I also notice this on a larger scale test. The cluster used is on EC2:
ec2 instance type: m2.4xlarge
10 slaves, 1 master
ephemeral storage
70 cores, 50 GB/box
In this case, I have a 100GB dataset split into 78 files totally 350 million
items, and I take the first 50,000 items from the RDD. In this case, I have
tested this on different formats of the raw data.
With plaintext files:
Spark 1.0.2: 0.422s, 0.363s, 0.382s
Spark 1.1.1: 4.54s, 1.28s, 1.221s, 1.13s
With snappy-compressed Avro files:
Spark 1.0.2: 0.73s, 0.395s, 0.426s
Spark 1.1.1: 4.618s, 1.81s, 1.158s, 1.333s
Again demonstrating a reproducible performance regression.
I was wondering if anyone else observed this regression, and if so, if
anyone would have any idea what could possibly have caused it between Spark
1.0.2 and Spark 1.1.1?
Thanks,
-Matt Cheah
Re: [Performance] Possible regression in rdd.take()?
Posted by Matt Cheah <mc...@palantir.com>.
Ah okay, I turned on spark.localExecution.enabled and the performance
returned to what Spark 1.0.2 had. However I can see how users can
inadvertently incur memory and network strain in fetching the whole
partition to the driver.
I¹ll evaluate on my side if we want to turn this on or not. Thanks for the
quick and accurate response!
-Matt CHeah
From: Aaron Davidson <il...@gmail.com>
Date: Wednesday, February 18, 2015 at 5:25 PM
To: Matt Cheah <mc...@palantir.com>
Cc: Patrick Wendell <pw...@gmail.com>, "dev@spark.apache.org"

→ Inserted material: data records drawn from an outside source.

/-- A channel's image stands at payload offset `BASE(g) + 3c` once SET_CHANNEL is applied (20_memory.md R54). -/
def Obligations.ChannelImageAtItsPayloadOffset : Prop :=
  ∀ (s : State) (grp crd p n : Nat), s.Configured → 1 ≤ grp → grp ≤ s.groups → 1 ≤ crd →
    crd ≤ s.cards (grp - 1) → ∃ t, exec (.setChannel grp crd p n) s = .next t ∧
      ∀ k < 3, t.payload[s.base (grp - 1) + 3 * (crd - 1) + k]? = some (imageByte (encodeChannel p n).1 k)

/-! ### The FSM, one cycle -/

/-- A step in `S_EXEC` runs the command in `cmd_q`: for the word of any well-formed command, the step is its meaning and
then the passing of the edge (43_commit_fsm.md R120). -/
def Obligations.StepRunsTheDecodedCommand : Prop :=
  ∀ (s : State) (i : Instr), s.state = .exec → s.nextPins.rst = false →
    step s = afterEdge (exec (decode s.cmdQ) s) ∧
    (i.wf = true → s.cmdQ = encode i → step s = afterEdge (exec i s)) ∧
    ∀ t, exec (decode s.cmdQ) s = .next t →
      step s = .next { t with pins := s.pins.tail, cycle := s.cycle + 1 }

/-- `S_IDLE` is ready, accepts the offered command and changes nothing else (43_commit_fsm.md R119). -/
def Obligations.IdleAcceptsTheOfferedCommand : Prop :=
  ∀ s : State, s.state = .idle → s.nextPins.rst = false → (outputs s).cmdReady = true ∧
    (s.nextPins.cmdValid = true → step s = .next { s.ticks 1 with
      cmdQ := s.nextPins.cmdWord, state := .exec, trace := s.trace ++ [(s.cycle, .accept s.nextPins.cmdWord)] }) ∧
    (s.nextPins.cmdValid = false → step s = .next (s.ticks 1))

/-- `S_UNLATCH`: every latch bit goes to 0 at one edge, whatever it was, and the low delay is loaded
(43_commit_fsm.md R121). -/
def Obligations.UnlatchDrivesEveryLineLow : Prop :=
  ∀ s : State, s.state = .unlatch → s.nextPins.rst = false → s.cfg.Legal →
    step s = .next { s.ticks 1 with
      latchQ := List.replicate s.cfg.gMax false, cnt := s.cfg.dLowCycles, state := .waitLow
      trace := s.trace ++ [(s.cycle, .latchAll false)] }

/-- `S_XFER` (43_commit_fsm.md R123): with `LEN = 0` it goes to `S_DRAIN` with no byte; otherwise byte `ptr` is taken
where `tx_ready = 1`, the last one ending the transfer, and nothing changes where `tx_ready = 0`. -/
def Obligations.TransferTakesTheOfferedByte : Prop :=
  ∀ s : State, s.state = .xfer → s.nextPins.rst = false → s.cfg.Legal → s.len < 2 ^ s.cfg.ptrW →
    (s.len = 0 → step s = .next { s.ticks 1 with state := .drain }) ∧
    ∀ b, s.payload[s.ptr]? = some b →
      (s.nextPins.txReady = false → step s = .next (s.ticks 1)) ∧
      (s.nextPins.txReady = true → s.ptr + 1 = s.len →
        step s = .next { s.ticks 1 with state := .drain, trace := s.trace ++ [(s.cycle, .byte s.ptr b)] }) ∧
      (s.nextPins.txReady = true → s.ptr + 1 ≠ s.len →
        step s = .next { s.ticks 1 with ptr := s.ptr + 1, trace := s.trace ++ [(s.cycle, .byte s.ptr b)] })

/-- `S_DRAIN` waits for `tx_idle` (43_commit_fsm.md R124). -/
def Obligations.DrainWaitsForIdle : Prop :=
  ∀ s : State, s.state = .drain → s.nextPins.rst = false →
    (s.nextPins.txIdle = true →
      step s = .next { s.ticks 1 with state := .latch, trace := s.trace ++ [(s.cycle, .txIdle)] }) ∧
    (s.nextPins.txIdle = false → step s = .next (s.ticks 1))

<de...@spark.apache.org>, Mingyu Kim <mk...@palantir.com>, Sandor Van
Wassenhove <sa...@palantir.com>
Subject: Re: [Performance] Possible regression in rdd.take()?
You might be seeing the result of this patch:
https://github.com/apache/spark/commit/d069c5d9d2f6ce06389ca2ddf0b3ae4db72c5
797
which was introduced in 1.1.1. This patch disabled the ability for take() to
run without launching a Spark job, which means that the latency is
significantly increased for small jobs (but not for large ones). You can try
enabling local execution and seeing if your problem goes away.

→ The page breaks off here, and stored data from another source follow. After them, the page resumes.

-- ==== Sys2Proof/Laws/Decode.lean ====
section
/-! SUPPORT. The fields of an encoded word. -/

namespace Sys2Proof

/-- A field of a word placed by `fieldAt` reads back, and reads as 0 anywhere it does not reach. -/
theorem getLsbD_fieldAt (width lo v i : Nat) (h : i < 32) :
    (fieldAt width lo v).getLsbD i = (decide (lo ≤ i ∧ i < lo + width) && v.testBit (i - lo)) := by
  simp only [fieldAt, BitVec.getLsbD_shiftLeft, BitVec.getLsbD_setWidth, BitVec.getLsbD_ofNat, h, decide_true,
    Bool.true_and]
  by_cases h1 : lo ≤ i
  · by_cases h2 : i < lo + width
    · simp [h1, h2, show i - lo < 32 by omega, show i - lo < width by omega]
    · simp [h2, show ¬ i - lo < width by omega]
  · simp [h1, show i < lo by omega]

/-- A value below `2^n` has no bit at `n` or above, so its low `n` bits are all of it. -/
theorem toNat_eq_of_getLsbD {n v : Nat} (hv : v < 2 ^ n) {x : BitVec n}
    (h : ∀ i < n, x.getLsbD i = v.testBit i) : x.toNat = v := by
  have : x = BitVec.ofNat n v := BitVec.eq_of_getLsbD_eq fun i hi => by
    rw [h i hi, BitVec.getLsbD_ofNat]; simp [hi]
  rw [this, BitVec.toNat_ofNat, Nat.mod_eq_of_lt hv]

/-- A word's bits are those of the fields it is put together from. -/
theorem getLsbD_encode (i : Instr) (k : Nat) : (encode i).getLsbD k =
    ((fieldAt 3 29 i.opcode).getLsbD k ||
      match i with
      | .reserved000 => false
      | .addGroup count => (fieldAt 8 13 count).getLsbD k
      | .clearAll => false
      | .clearGroup grp => (fieldAt 8 21 grp).getLsbD k
      | .setChannel grp crd pos neg => (fieldAt 8 21 grp).getLsbD k || (fieldAt 8 13 crd).getLsbD k ||
          (fieldAt 5 8 pos).getLsbD k || (fieldAt 5 3 neg).getLsbD k
      | .readImage grp crd => (fieldAt 8 21 grp).getLsbD k || (fieldAt 8 13 crd).getLsbD k
      | .reserved110 => false
      | .reserved111 => false) := by
  cases i <;> simp only [encode, BitVec.getLsbD_or, BitVec.getLsbD_zero, BitVec.ofNat_eq_ofNat]

/-- Bits 31:29 of an encoded word are the command's opcode. -/
theorem opField_encode (i : Instr) : opField (encode i) = BitVec.ofNat 3 i.opcode := by
  refine BitVec.eq_of_getLsbD_eq fun k hk => ?_
  rw [opField, BitVec.getLsbD_extractLsb', getLsbD_encode]
  have h32 : 29 + k < 32 := by omega
  cases i <;>
    simp only [getLsbD_fieldAt _ _ _ _ h32, BitVec.getLsbD_ofNat, hk, decide_true, Bool.true_and, Bool.or_false,
      show (29 ≤ 29 + k ∧ 29 + k < 29 + 3) = True from eq_true (by omega),
      show (21 ≤ 29 + k ∧ 29 + k < 21 + 8) = False from eq_false (by omega),
      show (13 ≤ 29 + k ∧ 29 + k < 13 + 8) = False from eq_false (by omega),
      show (8 ≤ 29 + k ∧ 29 + k < 8 + 5) = False from eq_false (by omega),
      show (3 ≤ 29 + k ∧ 29 + k < 3 + 5) = False from eq_false (by omega),
      decide_false, Bool.false_and, show 29 + k - 29 = k by omega]

/-- A field of an encoded word is `v` where its bits are those of `v`. -/
theorem extractLsb'_encode {i : Instr} {lo width v : Nat} (hv : v < 2 ^ width)
    (h : ∀ k < width, (encode i).getLsbD (lo + k) = v.testBit k) : ((encode i).extractLsb' lo width).toNat = v :=
  toNat_eq_of_getLsbD hv fun k hk => by rw [BitVec.getLsbD_extractLsb']; simp [hk, h k hk]

/-- A field as arithmetic on the word's value. -/
theorem toNat_extractLsb' (w : Word) (lo width : Nat) :
    (w.extractLsb' lo width).toNat = w.toNat / 2 ^ lo % 2 ^ width := by
  simp [BitVec.extractLsb'_toNat, Nat.shiftRight_eq_div_pow]

/-- The opcode is the word's top three bits. -/
theorem opField_toFin (w : Word) (k : Fin 8) (h : w.toNat / 2 ^ 29 = k.val) : (opField w).toFin = k := by
  have := toNat_extractLsb' w 29 3
  have := w.isLt
  refine Fin.ext ?_
  simp only [opField, BitVec.val_toFin]
  omega

/-- Two words that agree under a mask agree on every field the mask covers. -/
theorem extractLsb'_congr {w v mask : Word} {lo width : Nat} (h : v &&& mask = w &&& mask)
    (hm : ∀ k < width, mask.getLsbD (lo + k) = true) : v.extractLsb' lo width = w.extractLsb' lo width := by
  refine BitVec.eq_of_getLsbD_eq fun k hk => ?_
  have := congrArg (fun x => x.getLsbD (lo + k)) h
  simp only [BitVec.getLsbD_and, hm k hk, Bool.and_true] at this
  simp [BitVec.getLsbD_extractLsb', this]

end Sys2Proof
end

On Wed, Feb 18, 2015 at 5:10 PM, Matt Cheah <mc...@palantir.com> wrote:
> I actually tested Spark 1.2.0 with the code in the rdd.take() method
> swapped out for what was in Spark 1.0.2. The run time was still slower,
> which indicates to me something at work lower in the stack.
>
> -Matt Cheah
>
> On 2/18/15, 4:54 PM, "Patrick Wendell" <pw...@gmail.com> wrote:
>
>> >I believe the heuristic governing the way that take() decides to fetch
>> >partitions changed between these versions. It could be that in certain
>> >cases the new heuristic is worse, but it might be good to just look at
>> >the source code and see, for your number of elements taken and number
>> >of partitions, if there was any effective change in how aggressively
>> >spark fetched partitions.
>> >
>> >This was quite a while ago, but I think the change was made because in
>> >many cases the newer code works more efficiently.
>> >
>> >- Patrick
>> >
>> >On Wed, Feb 18, 2015 at 4:47 PM, Matt Cheah <mc...@palantir.com> wrote:
>>> >> Hi everyone,
>>> >>
>>> >> Between Spark 1.0.2 and Spark 1.1.1, I have noticed that rdd.take()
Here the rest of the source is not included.